- **What the task requires**:
Set down exactly the lines below, starting at the one that contains "a _ | .zexh" and ending at the one that contains "a _ _ | .shli", with both of those lines included and nothing else.

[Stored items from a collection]
Start of Block
-- ==== Sys2Proof/Machine/Timing.lean ====
section
/-! DEFINITION. Which registers an instruction reads and writes, and the interlocks on fixed-latency results: a strand that reads one
too soon, that needs a busy divider or that has just transferred is Stalled, and its cell issues other slots (02 R32, R34; 09 R167,
R177; 11 R201; 17 R313). -/

namespace Sys2Proof.Machine

open Sys2Proof

/-- A register that an instruction names. -/
inductive AnyReg where
  | s (r : SReg)
  | v (r : VReg)
  | k (r : KReg)
  deriving DecidableEq, Repr

/-- The scalar register, if it is one. -/
def AnyReg.scalar : AnyReg → Option SReg
  | .s r => some r
  | _ => none

/-- The storage of a register for a strand (06 R106): a register n of a window is the a register of the window above it. -/
def Strand.nameOf (t : Strand) (r : AnyReg) : RegName :=
  let d := if t.sup then 0 else t.depth
  match r with
  | .s (.a i) => .a t.sup d i
  | .s (.l i) => .l t.sup d i
  | .s (.n i) => .a t.sup (d + 1) i
  | .s r => .s r
  | .v r => .v r
  | .k r => .k r

/-- The registers that a B operand reads. -/
def bReads (b : Src) : List AnyReg := b.regs.map .s

/-- The registers that an instruction reads, those it reads by no name among them: the a7 of RET, and the n registers of SPAWN and
SEND. -/
def Instr.reads : Instr → List AnyReg
  | .add _ _ a b _ | .sub _ _ a b _ | .mul _ _ a b _ | .mulh _ a b _ | .mulhn _ a b _ | .div _ _ a b _ | .divu _ _ a b _
    | .rem _ _ a b _ | .remu _ _ a b _ | .and _ a b _ | .or _ a b _ | .xor _ a b _ | .andn _ a b _ | .orn _ a b _
    | .shl _ _ a b _ | .shr _ _ a b _ | .sar _ _ a b _ | .rol _ _ a b _ | .min _ a b _ | .max _ a b _ | .minu _ a b _
    | .maxu _ a b _ | .seq _ a b _ | .sne _ a b _ | .slt _ a b _ | .sltu _ a b _ | .sle _ a b _ | .sleu _ a b _
    | .lea0 _ a b _ | .lea1 _ a b _ | .lea2 _ a b _ | .lea3 _ a b _ | .mkca _ a b _ | .mkha _ a b _ | .ldx _ a b _
    | .pref a b _ | .cpy _ a b _ _ | .cpys _ a b _ _ _ _ _ | .gath _ a b _ _ _ | .scat _ a b _ _ _ | .cpyc _ a b _ _
    | .aadd _ _ a b _ | .amin _ _ a b _ | .amax _ _ a b _ | .aminu _ _ a b _ | .amaxu _ _ a b _ | .aand _ _ a b _
    | .aor _ _ a b _ | .axor _ _ a b _ | .axchg _ _ a b _ | .afadd32 _ a b _ | .afadd16 _ a b _ | .afmax32 _ a b _
    | .ndot _ _ a b _ _ | .barinit _ a b _ | .waita _ a b _ | .vqblk _ a b _ _ _ _ | .accld a b _ | .accst a b _
    | .accstm a b _ _ _ _ _ | .rank _ a b _ | .rsend _ a b _ | .tnew _ a b _ | .tapp _ a b _ | .twalk _ a b _
    | .topen a b _ | .put _ a b _ | .launch _ a b _ _ => [.s a] ++ bReads b
  | .sel d a b _ | .stx d a b _ | .acas _ d a b _ | .fship _ _ d a b _ | .vdqblk d a b _ _ _ _
    | .mma _ _ _ d a b _ _ _ _ | .rwacc d a b _ | .rval d a b _ | .tsum d a b _ => [.s d, .s a] ++ bReads b
  | .clz _ a _ | .ctz _ a _ | .popc _ a _ | .brev _ a _ | .bswap _ a _ | .sexb _ a _ | .sexh _ a _ | .sexw _ a _
    | .zexb _ a _ | .zexh _ a _ | .zexw _ a _ | .mov _ a _ | .addi _ a _ _ | .andi _ a _ _ | .ori _ a _ _
    | .xori _ a _ _ | .shli _ a _ _ | .shri _ a _ _ | .sari _ a _ _ | .slti _ a _ _ | .sltiu _ a _ _ | .muli _ a _ _
    | .bfx _ a _ _ _ | .acls _ a _ | .acol _ a _ | .acell _ a _ | .twinof _ a _ | .bz a _ _ | .bnz a _ _ | .bltz a _ _
    | .bgez a _ _ | .loop a _ _ | .jmpr a _ | .callr a _ | .ldb _ a _ _ | .ldbn _ a _ _ | .ldh _ a _ _ | .ldhn _ a _ _
    | .ldw _ a _ _ | .ldwn _ a _ _ | .ldd _ a _ _ | .ldv _ a _ _ | .ldf _ a _ _ | .hint a _ _ | .nsum _ _ a _ _
    | .nmax _ _ a _ _ | .tsmr _ _ a _ | .bararr a _ | .barwait a _ | .bartest _ a _ | .waitt _ a _ | .sleep a _
    | .vbcast _ _ a _ | .hire _ _ _ _ _ _ a _ | .accput a _ _ | .accz a _ _ | .hstat _ a _ | .rtld a _ _
    | .tstat _ a _ _ | .tdrop _ a _ | .join a _ | .go a _ | .htcinv a _ | .ctxsv a _ _ => [.s a]
  | .bfi d a _ _ _ | .stb d a _ _ | .sth d a _ _ | .stw d a _ _ | .std d a _ _ => [.s d, .s a]
  | .ret _ => [.s (.a 7)]
  | .stv d a _ _ | .vins d a _ _ => [.v d, .s a]
  | .stf d a _ _ => [.v d, .s a, .v (Fin.ofNat 16 (d.val + 8))]
  | .vfpVadd _ _ a b _ | .vfpVsub _ _ a b _ | .vfpVmul _ _ a b _ | .vfpVmin _ _ a b _ | .vfpVmax _ _ a b _
    | .vdiv _ _ a b _ | .vfpVcmpeq _ _ a b _ | .vfpVcmplt _ _ a b _ | .vcmple _ _ a b _ | .vintVadd _ _ a b _
    | .vintVsub _ _ a b _ | .vintVmul _ _ a b _ | .vintVmin _ _ a b _ | .vintVmax _ _ a b _ | .vminn _ _ a b _
    | .vmaxn _ _ a b _ | .vand _ _ a b _ | .vor _ _ a b _ | .vxor _ _ a b _ | .vshl _ _ a b _ | .vshr _ _ a b _
    | .vsar _ _ a b _ | .vintVcmpeq _ _ a b _ | .vintVcmplt _ _ a b _ | .vcmpltn _ _ a b _ => [.v a, .v b]
  | .vfma _ d a b _ => [.v d, .v a, .v b]
  | .vabs _ _ a _ | .vneg _ _ a _ | .vsqrt _ _ a _ | .vexp2 _ _ a _ | .vmovs _ a _ _ | .vredadd _ _ a _
    | .vredmax _ _ a _ | .vredmin _ _ a _ | .vmov _ a _ | .vcvt _ _ _ _ a _ => [.v a]
  | .vshuf _ a b _ | .vscl _ a b _ _ => [.v a] ++ bReads b
  | .vsel d a k _ _ => [.v d, .v a, .k k]
  | .kand _ a b _ | .kor _ a b _ | .kxor _ a b _ => [.k a, .k b]
  | .knot _ a _ => [.k a]
  | .kmov f _ => match f with | .kk _ a => [.k a] | .sk _ a => [.k a] | .ks _ a => [.s a]
  | .send _ a n _ => [.s a] ++ ((List.finRange 8).take n.val).map (fun k => .s (.n k))
  | .spawn d a _ => [.s d, .s a, .s (.n 0), .s (.n 1), .s (.n 2), .s (.n 3), .s (.n 4), .s (.n 5)]
  | .trap b _ | .csrw _ b _ | .csrs _ b _ | .csrc _ b _ => bReads b
  | .li .. | .jmp .. | .call .. | .rel .. | .acq .. | .fence .. | .yield .. | .vzero .. | .waitb .. | .accget ..
    | .hcancel .. | .licreq .. | .licrel .. | .licst .. | .twsig .. | .twwait .. | .rcnt .. | .rclr .. | .take ..
    | .peek .. | .takef .. | .pres .. | .maskc .. | .unmaskc .. | .done .. | .clsr .. | .exit .. | .steald .. | .eret ..
    | .csrr .. | .bkpt .. | .chkpt .. | .spill .. | .fill .. | .rdcyc .. | .windowMove .. | .copyCompletion ..
    | .copyFault .. | .atomicExecute .. | .fshipExecute .. | .nearBankCompletion .. | .releaseComplete .. | .sliceAck ..
    | .barrierArrivalPerformed .. | .barwaitPoll .. | .waittExpiry .. | .sleepExpiry .. | .monitorPoll .. | .joinPoll ..
    | .blockScaleCompletion .. | .operandReadReturn .. | .stepBoundary .. | .hireCompletion .. | .waitbReturn ..
    | .heatRefill | .capHot .. | .caphotClear .. | .licenceHoldExpiry .. | .licenceGrant .. | .rankNetworkGrant ..
    | .rankArrival .. | .rwaccPop .. | .walkerStart .. | .walkerCompletion .. | .putArrival .. | .messageArrival ..
    | .handlerEntry .. | .handlong .. | .handlerEnd .. | .strandEnd .. | .goDepart .. | .goArrival ..
    | .goAcceptNotice .. | .goBounceReturn .. | .goResendTimeout .. | .arrivalTakesSlot .. | .dequePop ..
    | .stealRequest .. | .stealRecordArrival .. | .deviceGridEntry .. | .lateTrapEntry .. | .loadDataReturn ..
    | .bankAccess .. | .correctedRewrite .. | .packetHop .. | .translationWalkComplete .. | .codeCacheFill ..
    | .pagerResolution .. | .pageMove .. | .pageMoveCommit .. | .pageEvict .. | .pageClearComplete ..
    | .handleEntryCommit .. | .replicaForward .. | .clrouteWrite .. | .slotBind .. | .bindTeam .. | .quantumBoundary ..
    | .idleTeamSwap .. | .bindingStallReport .. | .teamSaveRequest .. | .saveDrained .. | .saveCommit ..
    | .teamRestore .. | .tailPoll .. | .nopCommand .. | .launchCommand .. | .copyCommand .. | .hintCommand ..
    | .fenceCommand .. | .jumpCommand .. | .commandCompletion .. | .registerStream .. | .unregisterStream ..
    | .setWindow .. | .setQuantum .. | .attest .. | .loadMuslinRoutine .. | .endGrid .. | .resetPartition ..
    | .createHandle .. | .freeHandle .. | .setFillList .. | .registerGridImage .. | .retireGridImage ..
    | .readCounter .. | .powerState .. | .powerStateEffect | .setPartition .. | .restart .. | .functionLevelReset ..
    | .partReset | .start .. | .linkTraining .. | .jorlinkFlit .. | .peerVersionRefusal .. | .portRetire ..
    | .reductionComplete .. | .reductionFail .. | .goResendRequestArrival .. | .unknownRequestCode ..
    | .unknownCommandOp .. => []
End of Block
- **Result of the exercise**:
    | .zexb _ a _ | .zexh _ a _ | .zexw _ a _ | .mov _ a _ | .addi _ a _ _ | .andi _ a _ _ | .ori _ a _ _
    | .xori _ a _ _ | .shli _ a _ _ | .shri _ a _ _ | .sari _ a _ _ | .slti _ a _ _ | .sltiu _ a _ _ | .muli _ a _ _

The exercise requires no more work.